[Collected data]
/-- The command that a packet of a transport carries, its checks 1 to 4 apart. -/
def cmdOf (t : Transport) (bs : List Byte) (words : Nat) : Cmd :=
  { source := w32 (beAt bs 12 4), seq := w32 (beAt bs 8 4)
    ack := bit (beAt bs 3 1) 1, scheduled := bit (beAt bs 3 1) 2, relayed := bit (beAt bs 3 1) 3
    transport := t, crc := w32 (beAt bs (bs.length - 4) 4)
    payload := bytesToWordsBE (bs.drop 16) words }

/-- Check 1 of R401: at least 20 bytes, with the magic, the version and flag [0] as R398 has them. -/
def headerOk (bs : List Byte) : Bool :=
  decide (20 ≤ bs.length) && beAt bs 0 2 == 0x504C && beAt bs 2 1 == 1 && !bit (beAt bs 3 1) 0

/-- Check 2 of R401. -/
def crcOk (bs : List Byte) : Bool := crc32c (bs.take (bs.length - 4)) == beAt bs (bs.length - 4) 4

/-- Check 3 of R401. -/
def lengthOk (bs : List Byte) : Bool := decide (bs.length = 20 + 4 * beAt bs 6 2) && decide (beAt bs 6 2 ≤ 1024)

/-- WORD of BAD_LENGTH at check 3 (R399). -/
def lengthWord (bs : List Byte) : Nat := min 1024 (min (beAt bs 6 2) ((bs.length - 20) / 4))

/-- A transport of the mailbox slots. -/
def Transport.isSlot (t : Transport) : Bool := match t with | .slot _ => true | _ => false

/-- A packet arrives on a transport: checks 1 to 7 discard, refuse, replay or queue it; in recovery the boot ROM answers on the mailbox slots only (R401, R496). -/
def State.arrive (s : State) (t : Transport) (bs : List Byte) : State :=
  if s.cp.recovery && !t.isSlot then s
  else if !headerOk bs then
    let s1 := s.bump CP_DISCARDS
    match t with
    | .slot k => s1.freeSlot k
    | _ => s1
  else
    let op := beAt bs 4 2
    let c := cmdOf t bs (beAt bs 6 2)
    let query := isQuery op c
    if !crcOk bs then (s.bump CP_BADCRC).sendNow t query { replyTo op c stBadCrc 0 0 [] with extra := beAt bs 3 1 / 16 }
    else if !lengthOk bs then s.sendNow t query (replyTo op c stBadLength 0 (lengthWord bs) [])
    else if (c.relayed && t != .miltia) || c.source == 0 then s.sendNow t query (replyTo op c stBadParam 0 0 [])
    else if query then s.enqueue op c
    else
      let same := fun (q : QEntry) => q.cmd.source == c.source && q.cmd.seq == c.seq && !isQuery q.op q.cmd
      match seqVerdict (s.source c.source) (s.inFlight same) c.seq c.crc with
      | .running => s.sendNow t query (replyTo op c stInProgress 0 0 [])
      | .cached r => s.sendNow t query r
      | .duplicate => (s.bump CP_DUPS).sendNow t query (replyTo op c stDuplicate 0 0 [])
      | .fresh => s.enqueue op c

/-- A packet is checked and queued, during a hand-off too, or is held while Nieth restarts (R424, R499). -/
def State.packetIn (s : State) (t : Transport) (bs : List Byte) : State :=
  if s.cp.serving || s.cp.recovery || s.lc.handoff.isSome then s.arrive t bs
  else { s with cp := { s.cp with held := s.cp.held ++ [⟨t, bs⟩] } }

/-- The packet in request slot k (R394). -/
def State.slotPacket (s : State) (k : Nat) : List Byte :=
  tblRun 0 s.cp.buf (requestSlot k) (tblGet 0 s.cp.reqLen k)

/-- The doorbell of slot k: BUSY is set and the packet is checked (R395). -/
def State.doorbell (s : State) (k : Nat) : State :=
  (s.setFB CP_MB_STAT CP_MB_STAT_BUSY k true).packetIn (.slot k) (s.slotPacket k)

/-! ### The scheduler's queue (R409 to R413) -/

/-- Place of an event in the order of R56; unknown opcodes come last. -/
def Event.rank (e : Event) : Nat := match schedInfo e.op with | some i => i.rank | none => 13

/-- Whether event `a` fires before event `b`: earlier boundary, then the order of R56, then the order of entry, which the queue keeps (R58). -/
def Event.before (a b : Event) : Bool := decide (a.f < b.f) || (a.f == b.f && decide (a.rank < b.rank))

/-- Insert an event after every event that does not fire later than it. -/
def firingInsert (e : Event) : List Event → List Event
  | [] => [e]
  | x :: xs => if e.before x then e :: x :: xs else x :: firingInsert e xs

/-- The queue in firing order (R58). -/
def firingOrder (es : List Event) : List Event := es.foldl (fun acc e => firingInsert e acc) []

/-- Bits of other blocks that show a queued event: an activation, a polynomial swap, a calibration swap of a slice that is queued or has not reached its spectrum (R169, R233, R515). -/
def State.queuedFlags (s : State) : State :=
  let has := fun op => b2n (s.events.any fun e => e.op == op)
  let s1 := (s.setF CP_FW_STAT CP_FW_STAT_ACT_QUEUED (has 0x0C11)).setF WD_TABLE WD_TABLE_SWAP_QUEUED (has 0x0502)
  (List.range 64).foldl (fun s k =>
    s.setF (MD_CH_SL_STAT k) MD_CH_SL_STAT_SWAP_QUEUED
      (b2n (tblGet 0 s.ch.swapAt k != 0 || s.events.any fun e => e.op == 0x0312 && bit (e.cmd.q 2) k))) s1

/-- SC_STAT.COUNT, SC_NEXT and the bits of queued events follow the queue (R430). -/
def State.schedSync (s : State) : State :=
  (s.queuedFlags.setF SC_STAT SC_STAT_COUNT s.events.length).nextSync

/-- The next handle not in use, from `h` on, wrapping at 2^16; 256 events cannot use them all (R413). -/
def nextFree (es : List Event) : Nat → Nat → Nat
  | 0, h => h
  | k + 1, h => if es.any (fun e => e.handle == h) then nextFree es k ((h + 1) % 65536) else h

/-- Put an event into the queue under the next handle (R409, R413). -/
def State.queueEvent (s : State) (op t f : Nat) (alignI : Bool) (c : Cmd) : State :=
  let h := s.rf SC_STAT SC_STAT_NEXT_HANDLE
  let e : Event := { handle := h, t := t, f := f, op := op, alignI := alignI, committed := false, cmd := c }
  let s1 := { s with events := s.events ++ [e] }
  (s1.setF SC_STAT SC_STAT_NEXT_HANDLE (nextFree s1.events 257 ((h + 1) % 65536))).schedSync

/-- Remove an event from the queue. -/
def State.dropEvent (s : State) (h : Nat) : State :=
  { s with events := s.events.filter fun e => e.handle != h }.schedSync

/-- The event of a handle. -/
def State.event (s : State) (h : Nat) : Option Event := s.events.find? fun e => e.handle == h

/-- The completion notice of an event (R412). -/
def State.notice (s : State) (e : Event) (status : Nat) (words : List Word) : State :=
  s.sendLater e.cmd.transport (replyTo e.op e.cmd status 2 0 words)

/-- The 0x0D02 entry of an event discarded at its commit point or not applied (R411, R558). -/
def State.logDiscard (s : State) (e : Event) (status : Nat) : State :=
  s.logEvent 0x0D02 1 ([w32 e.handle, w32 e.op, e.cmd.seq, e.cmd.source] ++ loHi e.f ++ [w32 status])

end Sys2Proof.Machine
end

Problem details
Lines to set down from above: the line with "def lengthWord (bs", the line with "def Transport.isSlot (t", and every line between, each exactly as written.

Task result
def lengthWord (bs : List Byte) : Nat := min 1024 (min (beAt bs 6 2) ((bs.length - 20) / 4))

/-- A transport of the mailbox slots. -/
def Transport.isSlot (t : Transport) : Bool := match t with | .slot _ => true | _ => false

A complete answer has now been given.